Matt Crutchmer of Universal Advisory Services Inc. in Albuquerque, New Mexico, voiced similar views about using other tools that he feels ICE will only partially replace. He says his firm uses Morningstar Principia for mutual fund and stock research, and comments that the portfolio tool in Principia provides more Modern Portfolio Theory statistics than you get from ICE, such as Sharpe ratio, R2, beta, and alpha.

While Crutchmer says he likes parts of ICE and respects Wilson’s intellect in designing this sophisticated tool, he does not see ICE replacing any of the software he currently uses, so his firm is unlikely to buy it.

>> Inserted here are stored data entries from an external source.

-- ==== Sys2Proof/Machine/Henc.lean ====
section
/-! DEFINITION. The entropy encoder: ECLR, ADD, FINAL, WRTBL, WRITE (41_entropy_encoder.md). -/

namespace Sys2Proof.Machine

open Sys2Proof.Config

/-! ### Clearing (R132) -/

/-- A slot as `ECLR` leaves it: all fields zeroed, `NS` latched, phase COUNT (R132). -/
def Slot.cleared (ns : BitVec 9) : Slot :=
  { phase := .count, ns := ns, hist := [], len := [], code := [], zrun := 0, runList := [], rlRd := 0,
    nadd := 0, nwr := 0 }

/-- Clear slot `(c, k)` (R132). -/
def clearSlot (s : State) (c k : Nat) : State := s.setSlot c k (Slot.cleared (s.cfg.literals c))

/-- Every `(class, context)` pair (R132). -/
def allSlots : List (Nat × Nat) :=
  (List.range 6).flatMap (fun c => (List.range 32).map (fun k => (c, k)))

/-- The pseudocode of `ECLR` (R132). -/
def eclrBody (all : Bool) (cls ctx : Byte) (s : State) : Exec (State × Word) :=
  if all then .ok (allSlots.foldl (fun t e => clearSlot t e.1 e.2) s, 0)
  else do
    check (5 < cls.toNat ∨ 31 < ctx.toNat) .policy
    return (clearSlot s cls.toNat ctx.toNat, 0)

/-- `ECLR class, ctx` and `ECLR.ALL` (R132). -/
def execEclr (all : Bool) (cls ctx : Byte) (s : State) : Result :=
  runCmd (.eclr all cls ctx) s .inside (eclrBody all cls ctx s)

/-! ### Counting (R133 to R135) -/

/-- `HIST[i]`. -/
def Slot.histAt (v : Slot) (i : Nat) : Word := Sparse.get 0 v.hist i

/-- `LEN[i]`. -/
def Slot.lenAt (v : Slot) (i : Nat) : BitVec 5 := Sparse.get 0 v.len i

/-- `CODE[i]`. -/
def Slot.codeAt (v : Slot) (i : Nat) : BitVec 16 := Sparse.get 0 v.code i

/-- `HistInc(S, i)`: the slot, and whether the counter was already at its maximum (R134). -/
def histInc (v : Slot) (i : Nat) : Slot × Bool :=
  if (v.histAt i).toNat = maxWord then (v, true)
  else ({ v with hist := Sparse.set 0 v.hist i (v.histAt i + 1) }, false)

/-- `FlushRun(S)`: the run of zeros is recorded and counted as one run symbol (R134). -/
def flushRun (P : Params) (v : Slot) : Exec (Slot × Bool) := do
  check (P.runListCap ≤ v.runList.length) .resource
  let r := histInc { v with runList := v.runList ++ [v.zrun] } (v.ns.toNat + zsym v.zrun.toNat)
  return ({ r.1 with zrun := 0 }, r.2)

/-- `FlushRun(S)` if `cond`, else nothing. -/
def flushIf (P : Params) (cond : Prop) [Decidable cond] (v : Slot) : Exec (Slot × Bool) :=
  if cond then flushRun P v else .ok (v, false)

/-- What `CoderAdd` does to a slot, and whether a counter saturated (R134). -/
def slotAdd (P : Params) (v : Slot) (sym : Nat) : Exec (Slot × Bool) := do
  check (v.phase ≠ .count) .sequence
  check (v.ns.toNat ≤ sym) .policy
  if sym = 0 then
    let f ← flushIf P (v.zrun.toNat = maxWord) v
    return ({ f.1 with zrun := f.1.zrun + 1, nadd := sat32 (v.nadd.toNat + 1) }, f.2)
  else
    let f ← flushIf P (0 < v.zrun.toNat) v
    let r := histInc f.1 sym
    return ({ r.1 with nadd := sat32 (v.nadd.toNat + 1) }, f.2 || r.2)

/-- Replace a slot and make `HSAT` sticky (10_state.md R25). -/
def State.putCounted (s : State) (c k : Nat) (r : Slot × Bool) : State :=
  let t := s.setSlot c k r.1
  { t with work.hsat := t.work.hsat || r.2 }

/-- `CoderAdd(c, k, sym)` (R134). -/
def coderAdd (P : Params) (s : State) (c k sym : Nat) : Exec State := do
  let r ← slotAdd P (s.slot c k) sym
  return s.putCounted c k r

/-- The pseudocode of `ADD` (R133). -/
def addBody (P : Params) (auto : Bool) (cls ctx : Byte) (x sym : BitVec 16) (s : State) :
    Exec (State × Word) := do
  let (c, k) ← slotSel P s auto cls ctx x
  let t ← coderAdd P s c k sym.toNat
  return (t, BitVec.ofNat 32 k)

/-- `ADD class, ctx, sym` and `ADD.A class, x, sym` (R133). -/
def execAdd (auto : Bool) (cls ctx : Byte) (x sym : BitVec 16) (s : State) : Result :=
  runCmd (.add auto cls ctx x sym) s .inside (addBody params auto cls ctx x sym s)

/-! ### Building the code (R136) -/

/-- The slot with its code built: the last run ended, lengths and code words from the counts (R136). -/
def slotFinal (P : Params) (v : Slot) : Exec (Slot × Bool) := do
  check (v.phase ≠ .count) .sequence
  let f ← flushIf P (0 < v.zrun.toNat) v
  let len := buildLengths f.1.hist f.1.alpha
  return ({ f.1 with len := len, code := canonical len, rlRd := 0, zrun := 0, nwr := 0, phase := .ready },
    f.2)

/-- The greatest length of a table; 0 when none is listed (R136). -/
def maxLength (len : Sparse (BitVec 5)) : Nat := len.foldr (fun e m => max e.2.toNat m) 0

/-- The pseudocode of `FINAL` (R136). -/
def finalBody (P : Params) (cls ctx : Byte) (s : State) : Exec (State × Word) := do
  let (c, k) ← slotSel P s false cls ctx 0
  let r ← slotFinal P (s.slot c k)
  return (s.putCounted c k r, BitVec.ofNat 32 (maxLength r.1.len))

/-- `FINAL class, ctx` (R136). -/
def execFinal (cls ctx : Byte) (s : State) : Result :=
  runCmd (.final cls ctx) s .inside (finalBody params cls ctx s)

/-! ### Writing (R143 to R146) -/

/-- `LEN[0..ALPHA)` as the vector the table codec takes (R144). -/
def Slot.lengths (v : Slot) : List (BitVec 5) := Sparse.toList 0 v.len v.alpha

/-- The pseudocode of `WRTBL` (R143). -/
def wrtblBody (P : Params) (cls ctx : Byte) (s : State) : Exec (State × Word) := do
  let (c, k) ← slotSel P s false cls ctx 0
  check ((s.slot c k).phase ≠ .ready) .sequence
  let bits := P.tblEnc (s.slot c k).lengths
  return (s.appendBits bits, BitVec.ofNat 32 bits.length)

/-- `WRTBL class, ctx` (R143). -/
def execWrtbl (cls ctx : Byte) (s : State) : Result :=
  runCmd (.wrtbl cls ctx) s .output (wrtblBody params cls ctx s)

/-- The code word of symbol `i`, most significant bit first (30_encoding.md R101). -/
def Slot.codeBits (v : Slot) (i : Nat) : List Bool := msbBits (v.lenAt i).toNat (v.codeAt i).toNat

/-- What `CoderWrite` does for a zero that no run symbol written before covers: the next recorded run's
symbol and extra bits (R146). -/
def slotWriteRun (v : Slot) : Exec (Slot × List Bool) :=
  match v.runList[v.rlRd.toNat]? with
  | none => raise .sequence
  | some r => do
    let z := zsym r.toNat
    let i := v.ns.toNat + z
    check (v.lenAt i = 0) .sequence
    return ({ v with rlRd := v.rlRd + 1, zrun := r - 1 },
      v.codeBits i ++ msbBits (zextraLen z) (zextraVal r.toNat))

/-- What `CoderWrite` does for a zero: nothing while the last run symbol written covers it, else the next
run (R146). -/
def slotWriteZero (v : Slot) : Exec (Slot × List Bool) :=
  if 0 < v.zrun.toNat then .ok ({ v with zrun := v.zrun - 1 }, []) else slotWriteRun v

/-- What `CoderWrite` does for a symbol that is not zero: its code word, unless a counted run is cut short or
the symbol was never counted (R146). -/
def slotWriteLiteral (v : Slot) (sym : Nat) : Exec (Slot × List Bool) := do
  check (0 < v.zrun.toNat) .sequence
  check (v.lenAt sym = 0) .sequence
  return (v, v.codeBits sym)

/-- The symbol's part of `CoderWrite` (R146). -/
def slotWriteSym (v : Slot) (sym : Nat) : Exec (Slot × List Bool) :=
  if sym = 0 then slotWriteZero v else slotWriteLiteral v sym

/-- What `CoderWrite` does to a slot, and the bits it appends (R146). -/
def slotWrite (v : Slot) (sym : Nat) : Exec (Slot × List Bool) := do
  check (v.phase ≠ .ready) .sequence
  check (v.ns.toNat ≤ sym) .policy
  let r ← slotWriteSym v sym
  return ({ r.1 with nwr := sat32 (v.nwr.toNat + 1) }, r.2)

/-- `CoderWrite(c, k, sym)`: the state and how many bits were appended (R146). -/
def coderWrite (s : State) (c k sym : Nat) : Exec (State × Nat) := do
  let r ← slotWrite (s.slot c k) sym
  return ((s.setSlot c k r.1).appendBits r.2, r.2.length)

/-- The pseudocode of `WRITE` (R145). -/
def writeBody (P : Params) (auto : Bool) (cls ctx : Byte) (x sym : BitVec 16) (s : State) :
    Exec (State × Word) := do
  let (c, k) ← slotSel P s auto cls ctx x
  let (t, n) ← coderWrite s c k sym.toNat
  return (t, BitVec.ofNat 32 n)

/-- `WRITE class, ctx, sym` and `WRITE.A class, x, sym` (R145). -/
def execWrite (auto : Bool) (cls ctx : Byte) (x sym : BitVec 16) (s : State) : Result :=
  runCmd (.write auto cls ctx x sym) s .output (writeBody params auto cls ctx x sym s)

end Sys2Proof.Machine
end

Cris Marik, a planner at Successful Financial Solutions in Northbrook, Illinois, says his firm has been using Workstation since last September and has just begun to grasp its full functionality. Changing to ICE for its analytics would be disruptive, he says, and even the financial savings of $3,000 a year wouldn’t be worth it, since ICE won’t allow you to do mutual fund, stock, and VA research.

Friends at the Top

Still, Wilson does have his fans, and among them is Harold Evensky, a leading spokesman for the financial planning profession. “I am very impressed,” says Evensky, whose Coral Gables, Florida, firm of Evensky, Brown & Katz manages about $400 million. “ICE looks like a primary alternative to Workstation, which we’ve used and like very much. I just need to take the time now to decide if one might replace the other.”

While Evensky says he would not buy ICE for its Monte Carlo simulator or for its financial planning or investment cash flow analysis, he likes it for modeling attributes of portfolios.

He says the product is worth the price to him for that reason alone. Evensky says portfolio analytics drives intelligent portfolio construction, and that’s what ICE is good at.